О, бульвар Восточных Ворот! О, вы, общественные сады, где я столько раз гулял с Фосколо, с Монти, с Людовико ди-Бреме, с Пьетро Борсьери, с Порро и с его детьми, со столькими другими милыми людьми, беседуя с ними в полном расцвете жизни и надежд! О, как, говоря себе, что я вижу вас в последний раз, о, как при вашем быстром исчезновении из моей жизни, я чувствовал, что я любил и люблю вас! Когда мы выехали из ворот, я надвинул шляпу на глаза и плакал.
Дав проехать больше чем с милю, я сказал графу Б.: ‘Я полагаю, что мы едем в Верону.’

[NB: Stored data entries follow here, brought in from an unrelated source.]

@[simp] theorem returnOrder_frame (o : Owner) (s : State) :
    (returnOrder o s).powered = s.powered ∧
    (returnOrder o s).mem = s.mem ∧
    (returnOrder o s).bpu = s.bpu ∧
    (returnOrder o s).cfl = s.cfl ∧
    (returnOrder o s).rqu = s.rqu ∧
    (returnOrder o s).tru = s.tru ∧
    (returnOrder o s).rtu = s.rtu ∧
    (returnOrder o s).lnu = s.lnu ∧
    (returnOrder o s).inu = s.inu ∧
    (returnOrder o s).rpu = s.rpu ∧
    (returnOrder o s).adu = s.adu ∧
    (returnOrder o s).acu = s.acu ∧
    (returnOrder o s).pfu = s.pfu ∧
    (returnOrder o s).held = s.held ∧
    (returnOrder o s).free = s.free ∧
    (returnOrder o s).pending = s.pending ∧
    (returnOrder o s).cnu.chute = s.cnu.chute ∧
    (returnOrder o s).cnu.clearance = s.cnu.clearance ∧
    (returnOrder o s).cnu.openCall = s.cnu.openCall := by
  unfold returnOrder
  simp

@[simp] theorem transferOrder_frame (old : Owner) (new : Owner) (s : State) :
    (transferOrder old new s).powered = s.powered ∧
    (transferOrder old new s).mem = s.mem ∧
    (transferOrder old new s).bpu = s.bpu ∧
    (transferOrder old new s).cfl = s.cfl ∧
    (transferOrder old new s).rqu = s.rqu ∧
    (transferOrder old new s).tru = s.tru ∧
    (transferOrder old new s).rtu = s.rtu ∧
    (transferOrder old new s).lnu = s.lnu ∧
    (transferOrder old new s).inu = s.inu ∧
    (transferOrder old new s).rpu = s.rpu ∧
    (transferOrder old new s).adu = s.adu ∧
    (transferOrder old new s).acu = s.acu ∧
    (transferOrder old new s).pfu = s.pfu ∧
    (transferOrder old new s).held = s.held ∧
    (transferOrder old new s).free = s.free ∧
    (transferOrder old new s).pending = s.pending ∧
    (transferOrder old new s).cnu.chute = s.cnu.chute ∧
    (transferOrder old new s).cnu.clearance = s.cnu.clearance ∧
    (transferOrder old new s).cnu.openCall = s.cnu.openCall := by
  unfold transferOrder
  simp

@[simp] theorem settlementTaken_frame (o : Owner) (s : State) :
    (settlementTaken o s).powered = s.powered ∧
    (settlementTaken o s).mem = s.mem ∧
    (settlementTaken o s).bpu = s.bpu ∧
    (settlementTaken o s).cfl = s.cfl ∧
    (settlementTaken o s).rqu = s.rqu ∧
    (settlementTaken o s).tru = s.tru ∧
    (settlementTaken o s).rtu = s.rtu ∧
    (settlementTaken o s).lnu = s.lnu ∧
    (settlementTaken o s).inu = s.inu ∧
    (settlementTaken o s).rpu = s.rpu ∧
    (settlementTaken o s).acu = s.acu ∧
    (settlementTaken o s).pfu = s.pfu ∧
    (settlementTaken o s).held = s.held ∧
    (settlementTaken o s).free = s.free ∧
    (settlementTaken o s).pending = s.pending ∧
    (settlementTaken o s).cnu.escrow = s.cnu.escrow ∧
    (settlementTaken o s).cnu.chute = s.cnu.chute ∧
    (settlementTaken o s).cnu.clearance = s.cnu.clearance ∧
    (settlementTaken o s).adu.cache = s.adu.cache ∧
    (settlementTaken o s).adu.run = s.adu.run ∧
    (settlementTaken o s).adu.nextCall = s.adu.nextCall ∧
    (settlementTaken o s).adu.greatest = s.adu.greatest ∧
    (settlementTaken o s).adu.remap = s.adu.remap := by
  unfold settlementTaken
  simp

@[simp] theorem fillCheck_frame (s : State) :
    (fillCheck s).powered = s.powered ∧
    (fillCheck s).mem = s.mem ∧
    (fillCheck s).bpu = s.bpu ∧
    (fillCheck s).cfl = s.cfl ∧
    (fillCheck s).cnu = s.cnu ∧
    (fillCheck s).tru = s.tru ∧
    (fillCheck s).rtu = s.rtu ∧
    (fillCheck s).acu = s.acu ∧
    (fillCheck s).pfu = s.pfu ∧
    (fillCheck s).free = s.free ∧
    (fillCheck s).pending = s.pending ∧
    (fillCheck s).rqu.service = s.rqu.service ∧
    (fillCheck s).rqu.queue = s.rqu.queue ∧
    (fillCheck s).rqu.abandon = s.rqu.abandon ∧
    (fillCheck s).rqu.mask = s.rqu.mask ∧
    (fillCheck s).lnu.offHook = s.lnu.offHook ∧
    (fillCheck s).inu.rebuilt = s.inu.rebuilt ∧
    (fillCheck s).adu.cache = s.adu.cache ∧
    (fillCheck s).adu.run = s.adu.run ∧
    (fillCheck s).adu.nextCall = s.adu.nextCall ∧
    (fillCheck s).adu.greatest = s.adu.greatest ∧
    (fillCheck s).adu.remap = s.adu.remap := by
  unfold fillCheck
  dsimp only
  (repeat' split) <;> simp

@[simp] theorem clearanceDrop_frame (made : Nat) (sweep : Bool) (s : State) :
    (clearanceDrop made sweep s).powered = s.powered ∧
    (clearanceDrop made sweep s).mem = s.mem ∧
    (clearanceDrop made sweep s).bpu = s.bpu ∧
    (clearanceDrop made sweep s).cfl = s.cfl ∧
    (clearanceDrop made sweep s).tru = s.tru ∧
    (clearanceDrop made sweep s).rtu = s.rtu ∧
    (clearanceDrop made sweep s).acu = s.acu ∧
    (clearanceDrop made sweep s).pfu = s.pfu ∧
    (clearanceDrop made sweep s).free = s.free ∧
    (clearanceDrop made sweep s).pending = s.pending ∧
    (clearanceDrop made sweep s).rqu.service = s.rqu.service ∧
    (clearanceDrop made sweep s).rqu.queue = s.rqu.queue ∧
    (clearanceDrop made sweep s).rqu.abandon = s.rqu.abandon ∧
    (clearanceDrop made sweep s).rqu.mask = s.rqu.mask ∧
    (clearanceDrop made sweep s).cnu.escrow = s.cnu.escrow ∧
    (clearanceDrop made sweep s).cnu.chute = s.cnu.chute ∧
    (clearanceDrop made sweep s).cnu.openCall = s.cnu.openCall ∧
    (clearanceDrop made sweep s).lnu.offHook = s.lnu.offHook ∧
    (clearanceDrop made sweep s).inu.rebuilt = s.inu.rebuilt ∧
    (clearanceDrop made sweep s).adu.run = s.adu.run ∧
    (clearanceDrop made sweep s).adu.nextCall = s.adu.nextCall ∧
    (clearanceDrop made sweep s).adu.greatest = s.adu.greatest ∧
    (clearanceDrop made sweep s).adu.remap = s.adu.remap := by
  unfold clearanceDrop
  (repeat' split) <;> simp

@[simp] theorem sweepCheck_frame (s : State) :
    (sweepCheck s).powered = s.powered ∧
    (sweepCheck s).mem = s.mem ∧
    (sweepCheck s).bpu = s.bpu ∧
    (sweepCheck s).cfl = s.cfl ∧
    (sweepCheck s).tru = s.tru ∧
    (sweepCheck s).rtu = s.rtu ∧
    (sweepCheck s).acu = s.acu ∧
    (sweepCheck s).pfu = s.pfu ∧
    (sweepCheck s).free = s.free ∧
    (sweepCheck s).pending = s.pending ∧
    (sweepCheck s).rqu.service = s.rqu.service ∧
    (sweepCheck s).rqu.queue = s.rqu.queue ∧
    (sweepCheck s).rqu.abandon = s.rqu.abandon ∧
    (sweepCheck s).rqu.mask = s.rqu.mask ∧
    (sweepCheck s).cnu.escrow = s.cnu.escrow ∧
    (sweepCheck s).cnu.chute = s.cnu.chute ∧
    (sweepCheck s).cnu.openCall = s.cnu.openCall ∧
    (sweepCheck s).lnu.offHook = s.lnu.offHook ∧
    (sweepCheck s).inu.rebuilt = s.inu.rebuilt ∧
    (sweepCheck s).adu.run = s.adu.run ∧
    (sweepCheck s).adu.nextCall = s.adu.nextCall ∧
    (sweepCheck s).adu.greatest = s.adu.greatest ∧
    (sweepCheck s).adu.remap = s.adu.remap := by
  unfold sweepCheck
  (repeat' split) <;> simp

@[simp] theorem completeDrop_frame (dir : Dir) (s : State) :
    (completeDrop dir s).powered = s.powered ∧
    (completeDrop dir s).mem = s.mem ∧
    (completeDrop dir s).bpu = s.bpu ∧
    (completeDrop dir s).cfl = s.cfl ∧
    (completeDrop dir s).tru = s.tru ∧
    (completeDrop dir s).rtu = s.rtu ∧
    (completeDrop dir s).acu = s.acu ∧
    (completeDrop dir s).pfu = s.pfu ∧
    (completeDrop dir s).free = s.free ∧
    (completeDrop dir s).pending = s.pending ∧
    (completeDrop dir s).rqu.service = s.rqu.service ∧
    (completeDrop dir s).rqu.queue = s.rqu.queue ∧
    (completeDrop dir s).rqu.abandon = s.rqu.abandon ∧
    (completeDrop dir s).rqu.mask = s.rqu.mask ∧
    (completeDrop dir s).cnu.chute = s.cnu.chute ∧
    (completeDrop dir s).cnu.openCall = s.cnu.openCall ∧
    (completeDrop dir s).lnu.offHook = s.lnu.offHook ∧
    (completeDrop dir s).inu.rebuilt = s.inu.rebuilt ∧
    (completeDrop dir s).adu.run = s.adu.run ∧
    (completeDrop dir s).adu.nextCall = s.adu.nextCall ∧
    (completeDrop dir s).adu.greatest = s.adu.greatest ∧
    (completeDrop dir s).adu.remap = s.adu.remap := by
  unfold completeDrop
  dsimp only
  (repeat' split) <;> simp

@[simp] theorem unfreeze_frame (s : State) :
    (unfreeze s).powered = s.powered ∧
    (unfreeze s).mem = s.mem ∧
    (unfreeze s).bpu = s.bpu ∧
    (unfreeze s).cfl = s.cfl ∧
    (unfreeze s).rqu = s.rqu ∧
    (unfreeze s).tru = s.tru ∧
    (unfreeze s).rtu = s.rtu ∧
    (unfreeze s).lnu = s.lnu ∧
    (unfreeze s).inu = s.inu ∧
    (unfreeze s).rpu = s.rpu ∧
    (unfreeze s).adu = s.adu ∧
    (unfreeze s).acu = s.acu ∧
    (unfreeze s).pfu = s.pfu ∧
    (unfreeze s).held = s.held ∧
    (unfreeze s).free = s.free ∧
    (unfreeze s).pending = s.pending ∧
    (unfreeze s).cnu.chute = s.cnu.chute ∧
    (unfreeze s).cnu.clearance = s.cnu.clearance ∧
    (unfreeze s).cnu.openCall = s.cnu.openCall := by
  unfold unfreeze
  dsimp only
  (repeat' split) <;> simp

/-! ### Machine/CallLog -/

@[simp] theorem judgeCount_frame (old : Nat) (s : State) :
    (judgeCount old s).powered = s.powered ∧
    (judgeCount old s).mem = s.mem ∧
    (judgeCount old s).bpu = s.bpu ∧
    (judgeCount old s).cfl = s.cfl ∧
    (judgeCount old s).cnu = s.cnu ∧
    (judgeCount old s).tru = s.tru ∧
    (judgeCount old s).rtu = s.rtu ∧
    (judgeCount old s).acu = s.acu ∧
    (judgeCount old s).pfu = s.pfu ∧
    (judgeCount old s).free = s.free ∧
    (judgeCount old s).pending = s.pending ∧
    (judgeCount old s).rqu.service = s.rqu.service ∧
    (judgeCount old s).rqu.queue = s.rqu.queue ∧
    (judgeCount old s).rqu.abandon = s.rqu.abandon ∧
    (judgeCount old s).rqu.mask = s.rqu.mask ∧
    (judgeCount old s).lnu.offHook = s.lnu.offHook ∧
    (judgeCount old s).inu.rebuilt = s.inu.rebuilt ∧
    (judgeCount old s).adu.cache = s.adu.cache ∧
    (judgeCount old s).adu.run = s.adu.run ∧
    (judgeCount old s).adu.nextCall = s.adu.nextCall ∧
    (judgeCount old s).adu.greatest = s.adu.greatest ∧
    (judgeCount old s).adu.remap = s.adu.remap := by
  unfold judgeCount
  dsimp only
  (repeat' split) <;> simp

@[simp] theorem settleRecord_frame (r : CallRecord) (s : State) :
    (settleRecord r s).powered = s.powered ∧
    (settleRecord r s).mem = s.mem ∧
    (settleRecord r s).bpu = s.bpu ∧
    (settleRecord r s).cfl = s.cfl ∧
    (settleRecord r s).rqu = s.rqu ∧
    (settleRecord r s).cnu = s.cnu ∧
    (settleRecord r s).tru = s.tru ∧
    (settleRecord r s).rtu = s.rtu ∧
    (settleRecord r s).lnu = s.lnu ∧
    (settleRecord r s).inu = s.inu ∧
    (settleRecord r s).rpu = s.rpu ∧
    (settleRecord r s).acu = s.acu ∧
    (settleRecord r s).pfu = s.pfu ∧
    (settleRecord r s).held = s.held ∧
    (settleRecord r s).free = s.free ∧
    (settleRecord r s).pending = s.pending ∧
    (settleRecord r s).adu.run = s.adu.run ∧
    (settleRecord r s).adu.nextCall = s.adu.nextCall ∧
    (settleRecord r s).adu.greatest = s.adu.greatest ∧
    (settleRecord r s).adu.remap = s.adu.remap := by
  unfold settleRecord
  dsimp only
  (repeat' split) <;> simp

/-! ### Machine/RatingOps -/

@[simp] theorem watchCredit_powered (f : State → State) (s : State) (h : (f s).powered = s.powered) :
    (watchCredit f s).powered = s.powered := by
  simp [watchCredit, h]

@[simp] theorem watchCredit_mem (f : State → State) (s : State) (h : (f s).mem = s.mem) :
    (watchCredit f s).mem = s.mem := by
  simp [watchCredit, h]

— Едем дальше, — отвечал он, — мы едем в Венецию, где я должен передать вас специальной комиссии.
Мы ехали на почтовых, не останавливаясь, и прибыли 20 февраля в Венецию.
В сентябре предыдущего года, за месяц до моего ареста, я был в Венеции и обедал в многочисленной и веселой компании в гостинице Луны. Странное дело! Граф Б. и жандармский офицер привезли меня именно в эту гостиницу Луны.
Слуга чрезвычайно был изумлен, увидав меня и заметив, (хотя жандарм и двое конвойных, принявших вид прислуги, были переодеты), что я в руках властей. Я обрадовался этой встрече, будучи убежден, что слуга расскажет многим о моем прибытии.
Пообедали, а потом я был отведен в палаццо дожа, где находился суд. Проходя под этими дорогими портиками delle Procuratie [Так называлось помещение прокураторов св. Марка во время Венецианской республики. — Прим, перев.] и перед кафе Флориана, где я в прошлую осень наслаждался столь прекрасными вечерами, я не встретился ни с одним из своих знакомых.
Прошли небольшую площадь… и на этой площади, в прошлом сентябре, какой-то нищий сказал мне эти странные слова: ‘Видно, что вы чужестранец, синьор, но я не понимаю, как это вы и все чужестранцы любуетесь этим местом: для меня это — место несчастия, и я прохожу здесь единственно по необходимости.’
— Не случилось ли здесь какого-нибудь с вами несчастия?